Bratty As A Bieber: The National Theatre's New Take On Mozart Amadeus, National Theatre 4

If you can't take a joke, you really shouldn't have joined. Some critics are up in arms that the 1979 'classic' piece Amadeus has been deconstructed and, they say, dumbed down in the National Theatre's new staging by Michael Longhurst.

WE say it's the 'Benidorm' Amadeus with a rip-roaring and rude performance as Mozart by Adam Gillen — hapless dogsbody Liam from the Solana hotel in the ITV comedy — whose rowdy antics and prolific compositions are royally disapproved of by his sternest critic at court played by Benidorm regular Hugh Sachs. It's like Adam Gillen doing Liam doing Mozart on karaoke night in Neptune's.

It could only have been improved by the arrival of Madge on her scooter as the Empress of Austria.

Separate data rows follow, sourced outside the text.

@[simp] theorem request_gal (s : State) (q : Req) (f : State → State) (h0 : ∀ u, (f u).gal = u.gal) :
    (request s q f).gal = s.gal := by unfold request; (repeat' split) <;> simp [h0]

@[simp] theorem request_galx (s : State) (q : Req) (f : State → State) (h0 : ∀ u, (f u).galx = u.galx) :
    (request s q f).galx = s.galx := by unfold request; (repeat' split) <;> simp [h0]

@[simp] theorem request_dram (s : State) (q : Req) (f : State → State) (h0 : ∀ u, (f u).dram = u.dram) :
    (request s q f).dram = s.dram := by unfold request; (repeat' split) <;> simp [h0]

@[simp] theorem request_dram_spaces (s : State) (q : Req) (f : State → State) (h0 : ∀ u, (f u).dram.spaces = u.dram.spaces) :
    (request s q f).dram.spaces = s.dram.spaces := by unfold request; (repeat' split) <;> simp [h0]

@[simp] theorem request_dram_psets (s : State) (q : Req) (f : State → State) (h0 : ∀ u, (f u).dram.psets = u.dram.psets) :
    (request s q f).dram.psets = s.dram.psets := by unfold request; (repeat' split) <;> simp [h0]

@[simp] theorem request_dram_ksets (s : State) (q : Req) (f : State → State) (h0 : ∀ u, (f u).dram.ksets = u.dram.ksets) :
    (request s q f).dram.ksets = s.dram.ksets := by unfold request; (repeat' split) <;> simp [h0]

@[simp] theorem request_net (s : State) (q : Req) (f : State → State) (h0 : ∀ u, (f u).net = u.net) :
    (request s q f).net = s.net := by unfold request; (repeat' split) <;> simp [h0]

@[simp] theorem request_cxl (s : State) (q : Req) (f : State → State) (h0 : ∀ u, (f u).cxl = u.cxl) :
    (request s q f).cxl = s.cxl := by unfold request; (repeat' split) <;> simp [h0]

@[simp] theorem request_cxl_up (s : State) (q : Req) (f : State → State) (h0 : ∀ u, (f u).cxl.up = u.cxl.up) :
    (request s q f).cxl.up = s.cxl.up := by unfold request; (repeat' split) <;> simp [h0]

@[simp] theorem request_cxl_tsp (s : State) (q : Req) (f : State → State) (h0 : ∀ u, (f u).cxl.tsp = u.cxl.tsp) :
    (request s q f).cxl.tsp = s.cxl.tsp := by unfold request; (repeat' split) <;> simp [h0]

@[simp] theorem request_cxl_rings (s : State) (q : Req) (f : State → State) (h0 : ∀ u, (f u).cxl.rings = u.cxl.rings) :
    (request s q f).cxl.rings = s.cxl.rings := by unfold request; (repeat' split) <;> simp [h0]

@[simp] theorem request_hal (s : State) (q : Req) (f : State → State) (h0 : ∀ u, (f u).hal = u.hal) :
    (request s q f).hal = s.hal := by unfold request; (repeat' split) <;> simp [h0]

@[simp] theorem request_lamp (s : State) (q : Req) (f : State → State) (h0 : ∀ u, (f u).lamp = u.lamp) :
    (request s q f).lamp = s.lamp := by unfold request; (repeat' split) <;> simp [h0]

@[simp] theorem request_power (s : State) (q : Req) (f : State → State) (h0 : ∀ u, (f u).power = u.power) :
    (request s q f).power = s.power := by unfold request; (repeat' split) <;> simp [h0]

@[simp] theorem request_fault (s : State) (q : Req) (f : State → State) (h0 : ∀ u, (f u).fault = u.fault) :
    (request s q f).fault = s.fault := by unfold request; (repeat' split) <;> simp [h0]

@[simp] theorem request_boot_stage (s : State) (q : Req) (f : State → State) (h0 : ∀ u, (f u).boot.stage = u.boot.stage) :
    (request s q f).boot.stage = s.boot.stage := by unfold request; (repeat' split) <;> simp [h0]

@[simp] theorem request_clock_now (s : State) (q : Req) (f : State → State) (h0 : ∀ u, (f u).clock.now = u.clock.now) :
    (request s q f).clock.now = s.clock.now := by unfold request; (repeat' split) <;> simp [h0]

@[simp] theorem request_dram_mem (s : State) (q : Req) (f : State → State) (h0 : ∀ u, (f u).dram.mem = u.dram.mem) :
    (request s q f).dram.mem = s.dram.mem := by unfold request; (repeat' split) <;> simp [h0]

@[simp] theorem request_hal_dict (s : State) (q : Req) (f : State → State) (h0 : ∀ u, (f u).hal.dict = u.hal.dict) :
    (request s q f).hal.dict = s.hal.dict := by unfold request; (repeat' split) <;> simp [h0]

@[simp] theorem request_hal_serving (s : State) (q : Req) (f : State → State) (h0 : ∀ u, (f u).hal.serving = u.hal.serving) :
    (request s q f).hal.serving = s.hal.serving := by unfold request; (repeat' split) <;> simp [h0]

@[simp] theorem request_hal_sess (s : State) (q : Req) (f : State → State) (h0 : ∀ u, (f u).hal.sess = u.hal.sess) :
    (request s q f).hal.sess = s.hal.sess := by unfold request; (repeat' split) <;> simp [h0]

@[simp] theorem request_lamp_fuses (s : State) (q : Req) (f : State → State) (h0 : ∀ u, (f u).lamp.fuses = u.lamp.fuses) :
    (request s q f).lamp.fuses = s.lamp.fuses := by unfold request; (repeat' split) <;> simp [h0]

@[simp] theorem reqWrite_pending (s : State) (q : Req) (i k : Nat) (v : Bytes) (part : Option Nat) (f : State → Who → Applied) (h0 : ∀ u w t o n, f u w = .ok (t, o, n) → t.pending = u.pending) :
    (reqWrite s q i k v part f).pending = s.pending := by
  unfold reqWrite; apply request_pending; intro u; (try split) <;> simp [writeObj_pending _ _ _ _ _ _ _ h0]

@[simp] theorem reqWrite_free (s : State) (q : Req) (i k : Nat) (v : Bytes) (part : Option Nat) (f : State → Who → Applied) (h0 : ∀ u w t o n, f u w = .ok (t, o, n) → t.free = u.free) :
    (reqWrite s q i k v part f).free = s.free := by
  unfold reqWrite; apply request_free; intro u; (try split) <;> simp [writeObj_free _ _ _ _ _ _ _ h0]

@[simp] theorem reqWrite_pins (s : State) (q : Req) (i k : Nat) (v : Bytes) (part : Option Nat) (f : State → Who → Applied) (h0 : ∀ u w t o n, f u w = .ok (t, o, n) → t.pins = u.pins) :
    (reqWrite s q i k v part f).pins = s.pins := by
  unfold reqWrite; apply request_pins; intro u; (try split) <;> simp [writeObj_pins _ _ _ _ _ _ _ h0]

@[simp] theorem reqWrite_boot (s : State) (q : Req) (i k : Nat) (v : Bytes) (part : Option Nat) (f : State → Who → Applied) (h0 : ∀ u w t o n, f u w = .ok (t, o, n) → t.boot = u.boot) :
    (reqWrite s q i k v part f).boot = s.boot := by
  unfold reqWrite; apply request_boot; intro u; (try split) <;> simp [writeObj_boot _ _ _ _ _ _ _ h0]

@[simp] theorem reqWrite_clock (s : State) (q : Req) (i k : Nat) (v : Bytes) (part : Option Nat) (f : State → Who → Applied) (h0 : ∀ u w t o n, f u w = .ok (t, o, n) → t.clock = u.clock) :
    (reqWrite s q i k v part f).clock = s.clock := by
  unfold reqWrite; apply request_clock; intro u; (try split) <;> simp [writeObj_clock _ _ _ _ _ _ _ h0]

@[simp] theorem reqWrite_plan (s : State) (q : Req) (i k : Nat) (v : Bytes) (part : Option Nat) (f : State → Who → Applied) (h0 : ∀ u w t o n, f u w = .ok (t, o, n) → t.plan = u.plan) :
    (reqWrite s q i k v part f).plan = s.plan := by
  unfold reqWrite; apply request_plan; intro u; (try split) <;> simp [writeObj_plan _ _ _ _ _ _ _ h0]

@[simp] theorem reqWrite_roll (s : State) (q : Req) (i k : Nat) (v : Bytes) (part : Option Nat) (f : State → Who → Applied) (h0 : ∀ u w t o n, f u w = .ok (t, o, n) → t.roll = u.roll) :
    (reqWrite s q i k v part f).roll = s.roll := by
  unfold reqWrite; apply request_roll; intro u; (try split) <;> simp [writeObj_roll _ _ _ _ _ _ _ h0]

@[simp] theorem reqWrite_changes (s : State) (q : Req) (i k : Nat) (v : Bytes) (part : Option Nat) (f : State → Who → Applied) (h0 : ∀ u w t o n, f u w = .ok (t, o, n) → t.changes = u.changes) :
    (reqWrite s q i k v part f).changes = s.changes := by
  unfold reqWrite; apply request_changes; intro u; (try split) <;> simp [writeObj_changes _ _ _ _ _ _ _ h0]

@[simp] theorem reqWrite_hall (s : State) (q : Req) (i k : Nat) (v : Bytes) (part : Option Nat) (f : State → Who → Applied) (h0 : ∀ u w t o n, f u w = .ok (t, o, n) → t.hall = u.hall) :
    (reqWrite s q i k v part f).hall = s.hall := by
  unfold reqWrite; apply request_hall; intro u; (try split) <;> simp [writeObj_hall _ _ _ _ _ _ _ h0]

@[simp] theorem reqWrite_gal (s : State) (q : Req) (i k : Nat) (v : Bytes) (part : Option Nat) (f : State → Who → Applied) (h0 : ∀ u w t o n, f u w = .ok (t, o, n) → t.gal = u.gal) :
    (reqWrite s q i k v part f).gal = s.gal := by
  unfold reqWrite; apply request_gal; intro u; (try split) <;> simp [writeObj_gal _ _ _ _ _ _ _ h0]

It's also as if following her controversial exit from Shakespeare's Globe — and with a reputation for upcycling dusty old texts in supersaturated colours — Emma Rice had already made the jump to the NT. With explosive scene-setting, scattering actors and orchestra across the vast stage of the Olivier — costuming Gillen in a succession of bright silk upholsteries and pink Doc Martens, wielding instruments almost as weapons — it has all her energy and disregard for precedent.

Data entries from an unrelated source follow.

/-- Plan 1 stands: gallery 0 may change, 1 awaits a grant, 2 is drained at the deadline, 3 has its release test. -/
def planState : State :=
  { desk with plan := { epoch := 1, deadline := 5000, at_ := 0, entries := [(0, { PlanEntry.zero with mode := .clear }), (1, { PlanEntry.zero with mode := .cipher }), (3, { PlanEntry.zero with mode := .share })] },
              clock := { desk.clock with now := 5000000 },
              gal := [(0, { Gallery.zero with changing := true }), (1, { Gallery.zero with changing := true, powerWait := true }),
                      (2, { Gallery.zero with changing := true, task := some task0 }), (3, { Gallery.zero with qFault := true, mode := .quarantined })],
              hall := [(0, { HallState.zero with railOn := true }), (3, { HallState.zero with heldSince := some 4990000 })],
              power := { desk.power with allowance := 10 ^ 9 } }

theorem witness_GalleryModesAndTimer :
    let s := planState
    Tidy s = true ∧ mayEnter s 0 = true ∧ grantable s 1 = true ∧ grantable s 0 = false ∧ s.plan.at_ + 1000 * s.plan.deadline ≤ s.clock.now ∧
    (∀ k, k < 64 → (s.galxAt k).rep.dying = []) ∧
    ((s.galAt 2).changing = true ∧ (s.galAt 2).task.isSome = true ∧ (PlanEntry.at_ s.plan 2).gflags.getLsbD 0 = false ∧ hallRuns s (hallOf 2) = true ∧ (s.galAt 2).qFault = false) ∧
    awaitsRelease s 3 = true ∧ ((s.hallAt 0).railOn = true ∧ (s.hallAt 0).halted = none ∧ (s.hallAt 0).heldSince = none) ∧
    ((s.hallAt 0).paceAt = none ∧ ({ HallState.zero with paceAt := some 4999001 }).paceAt = some 4999001 ∧ s.clock.now < 4999001 + 1000 ∧ 4999000 + 1000 ≤ s.clock.now) ∧ ((s.hallAt 3).heldSince = some 4990000 ∧ s.clock.now ≤ 4990000 + 10000 ∧ 4989999 + 10000 < s.clock.now) ∧
    s.boot.stage ≠ .off ∧ s.boot.stage = .ready ∧ barReads s = true := by decide +kernel

/-! Tasks -/

/-- Gallery 0 runs `task0`; the thread of lantern 0 as given, those of the others ended. -/
def taskState (t : Thread) : State :=
  { rdy with
    gal := [(0, { Gallery.zero with mode := .clear, task := some task0, lan := (List.range 64).map (fun l =>
      (l, { Lantern.zero with th := [(0, if l = 0 then t else { Thread.zero with st := .ended })] })) })],
    clock := { rdy.clock with now := 100000000 } }

theorem witness_TasksEnd :
    (∀ v ∈ [.flag 3 0, .barrier 2, .slotFull 0x10000000, .slotEmpty 0x100, .queue 2, .fence],
      let s := taskState { thread0 with st := .blocked v }
      Tidy s = true ∧ galRuns s 0 = true ∧ (s.thAt 0 0 0).st = .blocked v ∧ waitOver s 0 0 0 v = true) ∧
    (let s := taskState { Thread.zero with st := .ended }
     Tidy s = true ∧ hallRuns s (hallOf 0) = true ∧ (s.galAt 0).task = some task0 ∧ taskDone s 0 task0 = true) ∧
    (let s := (run .clear).updLan 0 0 (fun y => { y with icache := [3], fetching := [4] })
     Tidy s = true ∧ hallRuns s (hallOf 0) = true ∧ askers s 0 4 ≠ [] ∧ 3 ∈ (s.lanAt 0 0).icache ∧ galRuns s 0 = true ∧ (askTokens s 0 unitCache 1).2 = true ∧
       Tidy (low s) = true ∧ askers (low s) 0 4 ≠ [] ∧ (askTokens (low s) 0 unitCache 1).2 = false) ∧
    (let s := taskState { thread0 with st := .blocked (.flag 3 5) }
     stalled s 0 (allUnits s 0) = true ∧ (s.galAt 0).progress + 1000 * s.obj 0x2120 1 ≤ s.clock.now) := by decide +kernel

/-! Items -/

/-- A task item for module 9's entry 0 on thread 0, an update, a signal or a barrier item; `x`: bits of its flags byte. -/
def itemB (kind x dev : Byte) : Bytes :=
  [kind, x, 0, 0, 5, 0, 0, 0] ++ List.replicate 16 0 ++
    (match kind.toNat with
     | 1 => [9, 0, 0, 0, 0, 0xFF, 0xFF, 0xFF, 0xFF, 0xFF, 0xFF, 0xFF] ++ List.replicate 28 0
     | 4 => [dev, 0, 15, 0, 0, 0, 0, 0, 2] ++ List.replicate 31 0
     | _ => [dev, 0, 63, 15] ++ List.replicate 36 0)
def itemOf (b : Bytes) (at_ : Nat) : Item := { ring := 0, idx := 7, bytes := b, sid := 5, sess := entry0, at_ := at_ }
/-- Ring 0 of hall 0 has read an item of partition 3, which has slots 0 to 15; the hall holds the session's entry if `known`. -/
def itemState (b : Bytes) (known : Bool) : State :=
  { modDesk with
    cxl := { modDesk.cxl with rings := [(0, { ringOf 1 0 with read := [{ hall := 0, idx := 7, bytes := b }], items := [7], tail := 8 })] },
    hal := { modDesk.hal with dict := [(Dict.key 0xB120 4, some [0, 0, 16, 0])] },
    roll := [(5, some entry0)], hall := [(0, { HallState.zero with roll := if known then [(5, entry0)] else [], miss := [(0, 5)], pend := [itemOf (itemB 1 0 0) 0] })],
    clock := { modDesk.clock with now := 10000000 } }

theorem witness_ItemAdmission :
    (∀ b ∈ [itemB 1 4 0, itemB 5 0 0], Tidy (itemState b true) = true ∧ ((itemState b true).ringAt 0).read = [{ hall := 0, idx := 7, bytes := b }] ∧ hallRuns (itemState b true) 0 = true ∧
      itemBad b = true) ∧
    (∀ b ∈ [itemB 1 0 0, itemB 3 0 0, itemB 4 0 0], let s := itemState b true
      itemBad b = false ∧ (s.hallAt 0).roll.find? (fun c => c.1 == itemSid b) = some (itemSid b, entry0) ∧ (s.ringAt 0).part = some entry0.part ∧ mustWait s 0 b entry0 = false ∧
        refusedItem s b entry0 = none ∧ ((itemState b false).hallAt 0).roll.find? (fun c => c.1 == itemSid b) = none) ∧
    (let s := itemState [] false
     (0, 5) ∈ (s.hallAt 0).miss ∧ sessionOf s 5 = some entry0 ∧
       (s.hallAt 0).pend.find? (fun it => it.ring == 0 && it.idx == 7) = some (itemOf (itemB 1 0 0) 0) ∧ 0 + 1000 * s.obj 0x2110 4 ≤ s.clock.now) ∧
    (slotAllot (itemState [] true) 3 = (0, 16)) := by decide +kernel
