-- ==== Sys2Proof/Syntax.lean ====
section
/-!
DEFINITION. The instructions and steps of the machine: one constructor per row of spec/opcode_table.json.
The rows with an instruction word carry the fields of that word; the rows that are steps of a hardware unit carry the
numbers that say which unit, request or entry takes the step.
-/
namespace Sys2Proof
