-- ==== Sys2Proof/Machine/State.lean ====
section
/-!
DEFINITION. The state of one package as plain data, the reasons a step stops, and the state after reset.
Every piece of state the spec names is here; INVENTORY.md lists them with their rules. Sparse collections are lists whose
absent entries read as the default named at the entry's accessor (Machine/Ops.lean).
-/
namespace Sys2Proof.Machine

/-- Why the machine stops. -/
inductive Fault where
  /-- A junction reached 110 °C and the device posted the cause and stopped (R467). Raised by step. Safe: nothing follows. -/
  | shutdown
  deriving DecidableEq, Repr

/-- Why an instruction has no meaning. -/
inductive Refusal where
  /-- The instruction has no meaning in this model. Raised by exec's refused arms only. Safe: the step answers nothing. -/
  | notModelled (mnemonic : String)
  deriving DecidableEq, Repr

/-- Where a strand is (R27, R140). -/
inductive StrandStat where
  | free | running | fabric | stopped
  deriving DecidableEq, Repr

/-- Where a load's data goes: a scalar register, a capability register, a bound push queue, or nowhere (R16, R103). -/
inductive Dst where
  | reg (r : RegF) | cap (c : CapF) | queue (q : Nat) | drop
  deriving DecidableEq, Repr

/-- A queue register's binding with its entries, oldest first (R17, R206). -/
structure Bind where
  q : Nat
  kind1 : Bool
  push : Bool
  row : Nat
  slot : Nat
  w64 : Bool
  ents : List W64
  removed : Bool
  /-- The entry that the last instruction to send out an access took here, back at the head if that access faults (R17). -/
  taken : List W64 := []
  deriving DecidableEq, Repr

/-- The last release, and the release sequence it heads, on some bytes of a sector (R262, R270). -/
structure Rel where
  ctx : Nat
  obj : Nat
  off : Nat
  n : Nat
  party : Nat
  /-- The member set of the release's scope (Machine/Home.lean numbers its bits). -/
  set : Nat
  /-- The releaser's table and start record. -/
  table : List Nat
  /-- The engine that released on its party's behalf, numbered from 1, and the field that its request came from (R266). -/
  unit : Nat := 0
  fld : Nat := 0
  deriving DecidableEq, Repr

/-- A task record as Meridian binds it (R190), with what goes with it while it waits. -/
structure TaskRec where
  entry : Cap
  args : Cap
  image : Cap
  nf : Nat
  prio : Nat
  quantum : Nat
  cmp : Nat
  start : List Nat
  saved : Option Nat
  deriving DecidableEq, Repr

If you yearn for all that moody chasing through the misty streets of Prague (masquerading as Vienna) pursued by a hundred violins in the Miloš Forman movie, you might be disappointed by this version which is less reverential of the language and style of Peter Shaeffer's play, and which fails to foreground its themes of psychology, philosophy, aesthetics and the divine inspiration of creative genius.

Adam Gillen as Mozart, Lucian Msamati as Salieri. Production photos all by Marc Brenner

You might also think that the pantomime turn of Gillen as Mozart throws shade at Lucian Msamati, an excellent actor who has a harder time connecting Salieri to the audience in a clever slow-burning performance, gaining sympathy for his quest to destroy Mozart only when Gillen's performance of priapic self-indulgent adolescence reaches Bieberish proportions.

But when the Southbank Sinfonia plays eagerly from Die Entfürung Aus Dem Serail, or The Marriage of Figaro and the production really takes off, you might also have a good time.

At the very least, you'll want one of the outfits.

Amadeus continues at the Olivier Theatre into 2017. Performances up to 1 February 2017 are sold out, except for £20 Friday Rush and £15 Day Tickets. Booking for the period from 2 February opens to NT subscribers in late November, general public early December. 

Londonist saw this production on press tickets.